Video shot by Brian Trow, of Mossy Creek Fly Fishing.
Please click on the gear icon and select the higher resolution (1080p), and/or make the video bigger by clicking on the lower left icon, in order to see the line and technique more clearly.
I took a group out for a tenkara clinic in a spring creek, Mossy Creek in Virginia. I don’t get to fish spring creeks all that often but tenkara can be super effective in those waters, particularly because you can keep the main line from touching the water (if one doesn’t it to), therefore avoiding spooking fish. My very favorite technique for spring creeks, and something that has worked in just about every spring creek I have fished so far, is the “pause-and-drift” technique. For this technique, one casts across, or slightly down, and pauses the fly in place for a second and lets the fly drift, pauses and lets it drift.
To perfect this technique, you can look for a few things (it may be hard to notice these in this video, but they are being done, or were being done on other fish):
– Strive to keep the line tight (no big slacks).
– As the fly drifts downstream, try pushing your arm out (away from your body) and downstream along with the fly. This will get the fly to go in a straighter line according to the current, rather than swinging it out of a fish’s field of strike. It is important to start with your arm close to your body so you can push the arm out.
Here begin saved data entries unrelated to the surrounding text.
/-- The Runner fabric: the links, the notices accepted and sent, the exchange with the parent and the MC's MGMT
requests (R371, R378, R381, R398). -/
structure Fabric where
  links : SMap Link
  /-- the last pairs of ODEV and NSEQ accepted, newest first -/
  seen : List (BitVec 12 × BitVec 8)
  nseq : BitVec 8
  /-- TID of the last exchange, its t1 once sent, whether its answer is awaited, and when it began -/
  tid : BitVec 8
  t1 : BitVec 64
  waiting : Bool
  exchAt : BitVec 64
  /-- consecutive exchanges without an answer, and consecutive good ones -/
  missed : Nat
  good : Nat
  out : List MgmtOut
  responses : List MgmtRec
  /-- the routing words that a write in progress replaces, and the time base when every copy holds the new ones (R369) -/
  rtOld : SMap Reg32
  rtUntil : BitVec 64
  /-- RUN_IMGCNT when the MC last examined the staged image (R404) -/
  imgSeen : Reg32
  deriving DecidableEq, Repr

/-! ## Power and upkeep (chapters 15, 16) -/

/-- The MC's power and clock control beside its registers (R414 to R424). -/
structure Power where
  vinLow : Bool
  hot : Bool
  /-- VIN_LOSS has been detected, at this time base -/
  vinLossAt : Option (BitVec 64)
  /-- consecutive evaluations with P below the limit less 5 W, and those with the ceiling at FMIN and P above it -/
  spare : Nat
  overs : Nat
  /-- consecutive samples of TJ at the critical temperature -/
  crit : Nat
  /-- plots whose TARGET has changed and whose CUR has not reached EFF since (R418) -/
  asked : SMap Bool
  /-- a FATAL reaction holds every LDO, PLL and domain (R428) -/
  frozen : Bool
  /-- links whose domain is being switched on (R415), and those whose domain goes off once their queues are flushed (R269) -/
  linkUp : List LinkNo
  linkDown : List LinkNo
  /-- a write of PWR_PDREQ_LINK that waits for the reaction in progress (R19) -/
  linkAsk : Option Reg32
  deriving DecidableEq, Repr

/-- Upkeep beside its registers (R434 to R448). -/
structure Upkeep where
  /-- samples above HIGH, by plot -/
  above : SMap Nat
  /-- plots in which a transition ran since the last evaluation -/
  moved : SMap Bool
  /-- the next tick index, and the time base when the granary pass in progress began -/
  tick : Nat
  passAt : BitVec 64
  /-- next bank and group of eight rows of each quadrant's scrub pass -/
  gscrub : SMap Nat
  /-- plots that have not acknowledged an epoch order, and when they were ordered -/
  waiting : List (PlotNo × BitVec 64)
  /-- when DRAINING began -/
  drainAt : Option (BitVec 64)
  /-- an advance has been asked for and waits for the reaction in progress (R19) -/
  asked : Bool
  /-- time base at the latest evaluation of the margins (R435), scrub tick (R439) and reading of the eyes (R438) -/
  calAt : BitVec 64
  tickAt : BitVec 64
  eyeAt : BitVec 64
  deriving DecidableEq, Repr

/-! ## The lands, boundary scan and the SMBus port (chapter 18) -/

/-- The boundary-scan instructions (R487). -/
inductive ScanInstr where
  | extest | sample | idcode | highz | clamp | extestPulse | extestTrain | bypass
  deriving DecidableEq, Repr

/-- The TAP: its instruction and the boundary register's update cells (R487, R489). -/
structure Tap where
  instr : ScanInstr
  cells : BitVec 250
  /-- what the cells captured when the boundary register was last scanned -/
  captured : BitVec 250
  /-- the bits that the last scan of a data register shifted out at TDO, the first one lowest (the model's output port) -/
  tdo : BitVec 250
  /-- the bits that the last scan of the instruction register shifted out, the first one lowest -/
  irOut : BitVec 8
  deriving DecidableEq, Repr

/-- The SMBus port (R484): its address pointer and flags. -/
structure Smb where
  ptr : BitVec 40
  refused : Bool
  pec : Bool
  timeout : Bool
  deriving DecidableEq, Repr

/-! ## The device -/

/-- The operating states (R2). -/
inductive OpState where
  | off | boot | test | recovery | service
  deriving DecidableEq, Repr

/-- The behaviour profiles (R5). -/
inductive Profile where
  | p0100 | p0200 | p0210
  deriving DecidableEq, Repr

/-- The time base (R26, R379): nanoseconds, and the fraction that its accumulator holds, in parts of 10^9 of a
nanosecond. -/
structure TimeBase where
  now : BitVec 64
  frac : Nat
  /-- step POWER has begun since power-on, so the time base counts (R414; assumption log 141) -/
  started : Bool
  /-- when PLL_M lost its lock, while it is not locked (R414, R479) -/
  unlockAt : BitVec 64
  /-- row 1 of R414 has ended since power-on (R484) -/
  row1 : Bool
  deriving DecidableEq, Repr

/-- The condition of a protected word's check bits that an upset has left (R49, R60, R194, R281, R298). -/
inductive Mark where
  | clean | single | double
  deriving DecidableEq, Repr

/-- The state of the device. -/
structure State where
  /-- commands that wait, first in, first out (the model's own) -/
  pending : List Instr
  opState : OpState
  prevState : OpState
  profile : Profile
  time : TimeBase
  /-- registers that differ from their reset value, by internal address -/
  regs : SMap Reg32
  /-- _HI latches (R7), by requester and address -/
  latches : SMap Reg32
  /-- _LO staging registers (R7), by requester and address -/
  stages : SMap (Option Reg32)
  /-- what the last access of each requester returned (the model's output port) -/
  rdata : SMap Word
  /-- every byte memory, by internal address: granary data, instruction memories, frame stores, context stores -/
  mem : List Host.Cell
  /-- check-bit conditions, by internal address of the protected word -/
  marks : SMap Mark
  /-- granary presence, by word address -/
  pres : SMap (BitVec 2)
  /-- the microcode store, one image for every slot (R217) -/
  ucode : SMap (BitVec 32)
  engines : SMap Engine
  plots : SMap Plot
  /-- dual-clock queues (R265), by site, channel and direction -/
  queues : SMap (List Flit)
  /-- router input FIFOs (R255), by router, input and channel -/
  routers : SMap (List Hop)
  /-- sheaves under way: what holds an output or a queue, and how many flits of the sheaf remain (R259, R268) -/
  holds : SMap (Option (Nat × Nat))
  /-- queues under a flush (R269) -/
  flushing : SMap Bool
  /-- queues and router FIFOs whose writer discards the rest of a sheaf (R271) -/
  dropping : SMap Bool
  /-- flits left of the sheaf that the writer of a queue or a router FIFO has begun (R269, R271) -/
  wleft : SMap Nat
  /-- broken flits that a flushed queue has still to append to itself (R269) -/
  appends : SMap Nat
  /-- broken flits with which a queue or a router FIFO that has been reset has still to complete its reader's sheaf
  (R271) -/
  owed : SMap Nat
  /-- flits read from each queue and router FIFO since its reset, modulo 64: its read pointer, from which the flits that it
  holds give its write pointer (R270) -/
  reads : SMap Nat
  /-- the site that the sheaf under way from each router FIFO travels to (R259, R271) -/
  dests : SMap Nat
  /-- arrivals at routers, counted to order them (R258) -/
  arrivals : Nat
  /-- time base at the latest audit pass (R245) -/
  auditAt : BitVec 64
  rpath : List RPath
  /-- time base at the latest access of each requester of the register access path, but the plots (R273, R275) -/
  pathAt : SMap (BitVec 64)
  quads : Vector Quad 4
  banks : SMap BankState
  /-- banks of the transition in progress, in ascending order, and whether one waits for a fault reaction (R19, R295) -/
  bankQ : List Nat
  bankWait : Bool
  /-- the latest port-0 write of each word written at the present time (R285) -/
  port0 : List PortWrite
  /-- the accesses of port 1 of each bank at the present time, one of each requester (R284) -/
  port1 : List PortUse
  /-- the operation of the presence port in progress (R288, R300) -/
  pop : Option PopOp
  dib : Dib
  lck : Lck
  evio : Evio
  sieve : Sieve
  /-- flits of a block that wait for its control queue, by site (R223) -/
  tx : SMap (List Flit)
  host : HostEp
  /-- the host command in progress (R391) -/
  cmd : Option HostCmd
  fabric : Fabric
  power : Power
  upkeep : Upkeep
  tap : Tap
  smb : Smb
  /-- ROOT_SEL as sampled at the device reset, and TEST_MODE as latched (R475, R478) -/
  rootSel : Bool
  testMode : Bool
  /-- FAULT_N is driven low (R477) -/
  faultN : Bool
  /-- PWR_GOOD has been released (R411) -/
  pwrGood : Bool
  /-- the image that the boot sequence loads, as its step HEADER read it (R402) -/
  image : Image
  /-- the version of the MC firmware that runs (R398, R401) -/
  mcVersion : Reg32
  /-- draws the free values; the model's own -/
  free : Nat
  deriving DecidableEq, Repr

/-! ## Reset values -/

/-- A context of zeros. -/
def Ctx.zero : Ctx :=
  { w := Vector.replicate 16 0, pc := 0, flags := 0, cnt := 0, rpc := 0, ras := Vector.replicate 8 0, rsp := 0,
    rsd := 0, trapWord := 0, trapAddr := 0, waitWord := 0 }

/-- An engine after an engine, plot or device reset (R74, R161, R220, R430). -/
def Engine.reset : Engine :=
  { inP3 := [], inP2 := [], inP1 := [], inP0 := [], acks := [], sheafIn := [], sheafReq := [], strandIn := [],
    refillIn := [], dispIn := [], reentry := none, hash := none, fire := none, exec := none, results := [],
    raises := [], holdP3 := [], holdMain := [], outP3 := [], outMain := [], ms := [], mixed := [], p3ovf := [],
    spillQ := [], spillCnt := [], mpb := [], order := none, spillPtr := 0, sweeps := [], tc := 0, sc := 0,
    turn := .token, cycle := 0, seq := 0, wcnt := 0, acnt := 0, fences := [], divFree := 0, fmaFree := 0,
    seqFree := 0, seqStrand := false, dueAt := none, strand := none, sx := none, standby := none, stop := false,
    stores := [], drainFree := 0, portFrom := 0, portUntil := 0, imemAt := none, sheafWr := [], sheafWait := 0,
    sheafTurn := none, bufHeld := [], mulAt := none, pend := [], accNo := 0, resv := none, seqr := none, susp := none,
    b64grant := none, stall := 0, stalled := false, progress := 0 }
Also, pay attention to get the fly in the main feeding lines by using the current (e.g. if the stream was bending towards me and I cast inside the curve of the current the fly wouldn’t reach the feeding lane, in that case I would cast on the outer portion of the current so the fly would then come into the current/feeding lane).
– Get some of your main line in the water to keep things anchored in the current and to keep the fly from riding too high, which could make it easier for the fish to miss your fly or spit it out quickly.
– I find one of the easiest ways to achieve a “pause and drift” effect is to rotate your rod tip in circles with the circular motion towards upstream. As the rod tip reaches the top of the circle, slightly upstream, the fly will pause, as the rod tip descends in the circle (in the video it was being done as a clockwise motion, but not as well defined as I probably would have done if the current was stronger).